A Gift Upon the Shore
- First edition cover
- Author: M. K. Wren
- Language: English
- Genre: post-apocalyptic fiction
- Publisher: Ballantine Books
- Publication date: February 3, 1990
- Publication place: United States
- Media type: Print (Hardback & Paperback)
- ISBN: 0-345-36341-8 (first edition, hardback)
- OCLC: 20015052
- Dewey Decimal: 813/.54 20
- LC Class: PS3573.R43 G5 1990

= A Gift Upon the Shore =

1990 novel by M. K. Wren

A Gift Upon the Shore is a post-apocalyptic fiction novel by American author M. K. Wren and published by Ballantine Books in 1990. The story follows two American women, an artist and a writer, who survive pandemic, the collapse of civilization, and a deadly nuclear winter.

==Plot summary==
Set in the near future, A Gift traces the first generations to survive nuclear war and its aftermath.
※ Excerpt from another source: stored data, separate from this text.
theorem chrOffset_eq {a : BitVec 14} (s : State) (h : a.toNat < 0x2000) : chrOffset a s = Spec.chrPlace a.toNat s := by
  unfold chrOffset Spec.chrPlace chrSize
  rw [getLsbD_12 h]
  by_cases low : a.toNat < 0x1000 <;> simp [low]

theorem ppuRead_eq_shown (a : BitVec 14) (s : State) : ppuRead a s = Spec.shown a.toNat s := by
  unfold ppuRead Spec.shown
  split_ifs with chr nt
  · rw [chrRead, chrOffset_eq s chr]
  · rw [ntIndex_eq]
  · rw [palIndex_eq]

theorem ppuWrite_eq_stored (a : BitVec 14) (d : Byte) (s : State) : ppuWrite a d s = Spec.stored a.toNat d s := by
  unfold ppuWrite Spec.stored
  split_ifs with chr ram nt
  · rw [chrWrite, if_pos ram, chrOffset_eq s chr]
  · rw [chrWrite, if_neg ram]
  · rw [ntIndex_eq]
  · rw [palIndex_eq]

/-! ### The palette (R1011) -/

theorem ppuRead_palette {a : BitVec 14} (h : 0x3F00 ≤ a.toNat) (s : State) :
    ppuRead a s = s.ppu.pal.read (Spec.paletteEntry a.toNat) := by
  rw [ppuRead, if_neg (by omega), if_neg (by omega), palIndex_eq]

theorem ppuWrite_palette {a : BitVec 14} (h : 0x3F00 ≤ a.toNat) (v : Byte) (s : State) :
    ppuWrite a v s = { s with ppu := { s.ppu with pal := s.ppu.pal.write (Spec.paletteEntry a.toNat) v } } := by
  rw [ppuWrite, if_neg (by omega), if_neg (by omega), palIndex_eq]

/-- Settles O48: the palette is one store, read and written at the entry an address names. -/
theorem paletteEntriesMirror : Obligations.PaletteEntriesMirror := by
  intro a b v s ha hb
  rw [ppuRead_palette hb, ppuRead_palette hb, ppuWrite_palette ha]
  dsimp only
  rw [Memory.read_write]
  exact if_congr eq_comm rfl rfl

/-! ### The nametables (R1012, R1013) -/

section

variable {n o : Nat} (hn : n < 4) (ho : o < 1024)
include hn ho

theorem nametable_toNat : (BitVec.ofNat 14 (0x2000 + 1024 * n + o)).toNat = 0x2000 + 1024 * n + o := by
  rw [BitVec.toNat_ofNat]; omega

theorem ntIndex_nametable (m : NtMap) :
    ntIndex (BitVec.ofNat 14 (0x2000 + 1024 * n + o)) m = 1024 * (m.get n).val + o := by
  rw [ntIndex, nametable_toNat hn ho, show (0x2000 + 1024 * n + o) / 1024 % 4 = n by omega]
  omega

theorem ppuRead_nametable (s : State) :
    ppuRead (BitVec.ofNat 14 (0x2000 + 1024 * n + o)) s = s.ppu.nt.read (1024 * (s.ppu.ntmap.get n).val + o) := by
  rw [ppuRead, ntIndex_nametable hn ho, nametable_toNat hn ho, if_neg (by omega), if_pos (by omega)]

theorem ppuWrite_nametable (v : Byte) (s : State) :
    ppuWrite (BitVec.ofNat 14 (0x2000 + 1024 * n + o)) v s =
      { s with ppu := { s.ppu with nt := s.ppu.nt.write (1024 * (s.ppu.ntmap.get n).val + o) v } } := by
  rw [ppuWrite, ntIndex_nametable hn ho, nametable_toNat hn ho, if_neg (by omega), if_pos (by omega)]

end

/-- A mode aliases two tables where it maps them to one buffer: checked for every mode and table. -/
theorem aliased_iff (mode : Mirroring) {m n : Nat} (hm : m < 4) (hn : n < 4) :
    Spec.aliased mode m n = true ↔ (ntmapOf mode).get m = (ntmapOf mode).get n := by
  have all : ∀ m < 4, ∀ n < 4, (Spec.aliased mode m n = true ↔ (ntmapOf mode).get m = (ntmapOf mode).get n) := by
    cases mode <;> decide
  exact all m hm n hn

/-- Settles O47: two offsets of the nametable memory are one byte where buffer and offset are the same. -/
theorem mirroringAliasesNametables : Obligations.MirroringAliasesNametables := by
  intro mode s
  refine ⟨rfl, ⟨ntmapOf mode, rfl, by cases mode <;> rfl⟩, fun m n o q v hm hn ho hq => ?_⟩
  have sameByte : 1024 * ((ntmapOf mode).get n).val + q = 1024 * ((ntmapOf mode).get m).val + o ↔
      Spec.aliased mode m n = true ∧ q = o := by
    rw [aliased_iff mode hm hn, Fin.ext_iff]; omega
  dsimp only
  rw [ppuRead_nametable hn hq, ppuRead_nametable hn hq, ppuWrite_nametable hm ho]
  dsimp only [changeMirroring]
  rw [Memory.read_write]
  exact if_congr sameByte rfl rfl

/-! ## Port reads -/

/-- The three flags lie in bits 7 to 5, above the five drawn bits. -/
theorem status_eq (vblank hit overflow : Bool) (r : Byte) (h : r.toNat < 32) :
    bitAt vblank 7 ||| bitAt hit 6 ||| bitAt overflow 5 ||| r =
      BitVec.ofNat 8 (128 * vblank.toNat + 64 * hit.toNat + 32 * overflow.toNat + r.toNat) := by
  have flags : bitAt vblank 7 ||| bitAt hit 6 ||| bitAt overflow 5 =
      BitVec.ofNat 8 (2 ^ 5 * (4 * vblank.toNat + 2 * hit.toNat + overflow.toNat)) := by
    revert vblank hit overflow; decide
  have below : r.toNat < 2 ^ 5 := h
  calc bitAt vblank 7 ||| bitAt hit 6 ||| bitAt overflow 5 ||| r
    _ = BitVec.ofNat 8 (2 ^ 5 * (4 * vblank.toNat + 2 * hit.toNat + overflow.toNat) ||| r.toNat) := by
      rw [flags, BitVec.ofNat_or, BitVec.ofNat_toNat, BitVec.setWidth_eq]
    _ = _ := by rw [← Nat.two_pow_add_eq_or_of_lt below]; congr 1; omega

/-- Settles O44: the free bits are those of the next draw. -/
theorem statusReadClearsVblankAndToggle : Obligations.StatusReadClearsVblankAndToggle := by
  intro s d
  have free : (Config.freeByte s.draws &&& 0x1F).toNat < 32 := by
    rw [BitVec.toNat_and]; exact Nat.and_lt_two_pow _ (show 0x1F < 2 ^ 5 by decide)
  exact ⟨Config.freeByte s.draws &&& 0x1F, free, congrArg (·, _) (status_eq _ _ _ _ free), rfl⟩

/-! ## The data port (R1023, R1024) -/

theorem shown_eq_ppuRead {a : Nat} (h : a < 0x4000) (s : State) : Spec.shown a s = ppuRead (BitVec.ofNat 14 a) s := by
  rw [ppuRead_eq_shown, BitVec.toNat_ofNat, Nat.mod_eq_of_lt h]

theorem vramAddress_toNat (v : BitVec 15) : (v.setWidth 14).toNat = v.toNat % 0x4000 := BitVec.toNat_setWidth 14 v

/-- Clearing bit 12 of a palette address gives the nametable byte 0x1000 below it. -/
theorem and_2FFF_toNat {a : BitVec 14} (h : 0x3F00 ≤ a.toNat) : (a &&& 0x2FFF).toNat = a.toNat - 0x1000 := by
  have high : (a.toNat &&& 0x2FFF) / 2 ^ 12 = 2 := by 
    rw [Nat.and_div_two_pow, show a.toNat / 2 ^ 12 = 3 by omega]; rfl
  have low : (a.toNat &&& 0x2FFF) % 2 ^ 12 = a.toNat % 2 ^ 12 := by
    rw [Nat.and_mod_two_pow]
    exact (Nat.and_two_pow_sub_one_eq_mod _ 12).trans (Nat.mod_mod _ _)
  rw [BitVec.toNat_and, show (0x2FFF : BitVec 14).toNat = 0x2FFF from rfl]
  omega

theorem add_vramStep (p : Ppu) : p.v + vramStep p = Spec.steppedV p := by
  unfold vramStep Spec.steppedV
  rw [BitVec.ofNat_add, BitVec.ofNat_toNat, BitVec.setWidth_eq]
  cases p.ctrl.getLsbD 2 <;> rfl

/-- A write of PPU memory leaves v and PPUCTRL. -/
theorem stored_vramAddress (a : Nat) (d : Byte) (s : State) :
    (Spec.stored a d s).ppu.v = s.ppu.v ∧ (Spec.stored a d s).ppu.ctrl = s.ppu.ctrl := by
  unfold Spec.stored; split_ifs <;> exact ⟨rfl, rfl⟩

theorem busRead_2007 (s : State) : busRead 0x2007 s =
    (if s.ppu.v.toNat % 0x4000 < 0x3F00 then s.ppu.rdbuf else Spec.shown (s.ppu.v.toNat % 0x4000) s,
      { s with ppu := { s.ppu with
        rdbuf := if s.ppu.v.toNat % 0x4000 < 0x3F00 then Spec.shown (s.ppu.v.toNat % 0x4000) s
          else Spec.shown (s.ppu.v.toNat % 0x4000 - 0x1000) s
        v := Spec.steppedV s.ppu } }) := by
  have port : busRead 0x2007 s = dataRead s := rfl
  rw [port, dataRead, ← add_vramStep, ← vramAddress_toNat]
  by_cases palette : 0x3F00 ≤ (s.ppu.v.setWidth 14).toNat
  · simp only [if_pos palette, if_neg (Nat.not_lt.2 palette), ppuRead_eq_shown, and_2FFF_toNat palette]
  · simp only [if_neg palette, if_pos (Nat.lt_of_not_le palette), ppuRead_eq_shown]

theorem port_7 (d : Byte) (s : State) : Spec.port 7 d s =
    { Spec.stored (s.ppu.v.toNat % 0x4000) d s with
      ppu := { (Spec.stored (s.ppu.v.toNat % 0x4000) d s).ppu with v := Spec.steppedV s.ppu } } := by
  have port : Spec.port 7 d s = dataWrite d s := port_eq (by decide) d s
  obtain ⟨v, ctrl⟩ := stored_vramAddress (s.ppu.v.toNat % 0x4000) d s
  rw [port, dataWrite, ppuWrite_eq_stored, vramAddress_toNat, add_vramStep]
  unfold Spec.steppedV
  rw [v, ctrl]

theorem busRead_writeOnlyPort {p : Nat} (h : p ∈ [0, 1, 3, 5, 6]) (s : State) :
    busRead (BitVec.ofNat 16 (0x2000 + p)) s = drawByte s := by
  fin_cases h <;> rfl

/-- Two writes of $2006 from w = 0 load v. -/
theorem port_6_twice {s : State} (h l : Byte) (w : s.ppu.w = false) :
    Spec.port 6 l (Spec.port 6 h s) = { s with ppu := { s.ppu with
      t := BitVec.ofNat 15 (h.toNat % 64 * 256 + l.toNat), v := BitVec.ofNat 15 (h.toNat % 64 * 256 + l.toNat)
      w := false } } := by
  have first : Spec.port 6 h s = { s with ppu := addrWrite h s.ppu } := port_eq (by decide) h s
  have second (u : State) : Spec.port 6 l u = { u with ppu := addrWrite l u.ppu } := port_eq (by decide) l u
  have joined : (BitVec.ofNat 15 (h.toNat % 64 * 256 + s.ppu.t.toNat % 256)).toNat / 256 * 256 =
      h.toNat % 64 * 256 := by
    rw [BitVec.toNat_ofNat]; omega
  rw [second, first, addrWrite_first w, addrWrite_second rfl]
  dsimp only
  rw [joined]

/-- The step of v in numbers. -/
def vramStepNat (s : State) : Nat := if s.ppu.ctrl.getLsbD 2 then 32 else 1

theorem vramStepNat_le (s : State) : vramStepNat s ≤ 32 := by unfold vramStepNat; split_ifs <;> decide

theorem steppedV_toNat (s : State) : (Spec.steppedV s.ppu).toNat = (s.ppu.v.toNat + vramStepNat s) % 0x8000 :=
  BitVec.toNat_ofNat _ _

/-! ### Two reads in a row -/

theorem busRead_2007_byte (s : State) : (busRead 0x2007 s).1 =
    if s.ppu.v.toNat % 0x4000 < 0x3F00 then s.ppu.rdbuf else Spec.shown (s.ppu.v.toNat % 0x4000) s := by
  rw [busRead_2007]

theorem busRead_2007_rdbuf {s : State} (h : s.ppu.v.toNat % 0x4000 < 0x3F00) :
    (busRead 0x2007 s).2.ppu.rdbuf = Spec.shown (s.ppu.v.toNat % 0x4000) s := by
  rw [busRead_2007]; exact if_pos h

theorem busRead_2007_v (s : State) : (busRead 0x2007 s).2.ppu.v.toNat = (s.ppu.v.toNat + vramStepNat s) % 0x8000 := by
  rw [busRead_2007, ← steppedV_toNat]
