-- ==== Sys2Proof/Syntax.lean ====
section
/-! DEFINITION. The commands of the block, one constructor per row of the table of operations and events, and the
operand types they carry. A request carries its header fields and its payload bytes; an event carries what the
outside world decides (a reading, a received frame, the bytes written). -/

namespace Sys2Proof

/-- A Vupor request (R421) as the control processor takes it from a session. The opcode is the row's. -/
structure Request where
  /-- system time in ps at which the control processor takes the request -/
  time : Nat := 0
  /-- the session that submitted it: 0 to 23 PCIe, 24 to 29 Ethernet, 30 and 31 SMBus (R416) -/
  sess : Nat := 0
  /-- header Length, offset 0x02 -/
  length : Nat := 32
  /-- header Tag, offset 0x04 -/
  tag : Nat := 0
  /-- header Session byte, offset 0x06 -/
  hsess : Nat := 0
  /-- the reserved header bytes 0x07 and 0x0A to 0x1F, read as one number -/
  resv : Nat := 0
  /-- header Generation, offset 0x08 -/
  gen : Nat := 0
  /-- source IPv4 address and UDP port of an Ethernet request (R434) -/
  peerIp : Nat := 0
  peerPort : Nat := 0
  /-- the bytes after the header -/
  payload : List Byte := []
deriving DecidableEq, Repr, Inhabited

/-- A write that reaches BAR0 or an SMBus mailbox block (R426, R437). `enables` are the byte enables, one per byte. -/
inductive RegWrite where
  | bar0 (offset : Nat) (bytes : List Byte) (enables : List Bool)
  | smbus (code offset : Nat) (bytes : List Byte) (pecGood : Bool)
deriving DecidableEq, Repr

/-- What the boot firmware finds in boot state 0 (R546). -/
inductive ImageCheck where
  | pass | digestFails | signatureFails
deriving DecidableEq, Repr

/-- One converted sample: the core's value before the gain and the offset of the weave, in 1/16 LSB, and whether the raw
conversion saturated, with its polarity (R113, R115). -/
structure Sample where
  value : Int
  satPos : Bool := false
  satNeg : Bool := false
deriving DecidableEq, Repr, Inhabited

/-- One input's frame as the clocked side deposits it: the woven samples, and in a seam frame the outgoing core's
samples at their places in the weave (R125, R126). -/
structure LaneFrame where
  samples : List Sample
  outgoing : List Sample := []
deriving DecidableEq, Repr, Inhabited

/-- What a rotation cycle or a foreground calibration measured on one core, numbered 3 n + c (R155):
the correction under which it goes live, the slices that fail their trim range or noise bound (R128), and the
figures it reports. -/
structure CoreTrim where
  core : Nat
  gain : Int := 0
  offset : Int := 0
  tap : Int := 0
  failing : List Nat := []
  trims : List (Int × Int) := []
  fromReference : Bool := false
  spur : Int := 0
  /-- input level in 1/16 LSB rms over the shadow interval of R120 step 2 -/
  level : Nat := 0
deriving DecidableEq, Repr, Inhabited

/-- What a fall of the rails leaves: memory, where its rails stayed in tolerance, and a torn record, where the store was
writing one (R70). -/
structure RailsLoss where
  memHeld : Bool
  torn : Bool := false
deriving DecidableEq, Repr, Inhabited

/-- The end of the start-up calibration: when, and the tables of the 18 interpolators, two to an edge source (R139). -/
structure StartupEnd where
  at_ : Nat
  tables : List (List Int) := []
deriving DecidableEq, Repr, Inhabited

/-- The raw readings of an interpolator for one edge (R237): two period measurements and the edge measurement. -/
structure EdgeReading where
  r1 : Nat
  r2 : Nat
  re : Nat
deriving DecidableEq, Repr, Inhabited

/-- A trigger frame on the trigger bus (R224, R478). -/
structure TrigMessage where
  module : Nat
  group : Nat
  index : Nat
  fraction : Nat
  code : Nat
  crc : Nat
deriving DecidableEq, Repr, Inhabited

/-- A slot frame of a Damux head (R309). `samples` is instant by instant, channel 0 first. -/
structure SlotFrame where
  position : Nat
  stream : Nat
  round : Nat
  firstTime : Nat
  count : Nat
  samples : List Int
  status : Nat
  ackSeq : Nat
  ackCode : Nat
  crcGood : Bool
  /-- the frame ends inside its window -/
  inWindow : Bool := true
deriving DecidableEq, Repr, Inhabited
Writer Mary Hope and painter Rachel Morrow scratch out a meager existence on a farm called Amarna on the Oregon coast. They are determined to collect and preserve for a new civilization all the great books of western culture. Farther down the coast lives the Arkites, a fundamentalist group that denies all knowledge not found in the Bible. After a plague strikes the Arkites Mary agrees to take in a few survivors on the condition that she be allowed to educate the children as she sees fit.

==Reception==
Publishers Weekly called the novel "unsparing but ultimately hopeful...Wren's post-nuclear world rings true, as do her compelling depictions of the subsistence-level daily life--the triumphs, the losses and the desperation." Kirkus Reviews dubbed the novel as "Beautifully realized, with solid characters, but unoriginal, obvious, implausible, obtrusively symbolic, and far too slow in the development: more admirable than practical." The Los Angeles Times commented: "This cautionary novel is scarier than anything by Stephen King or Clive Barker...Wren’s writing is clear and concise for the most part, though bordering on the mystic when it comes to her descriptions of the woods, and especially the ocean in its many moods."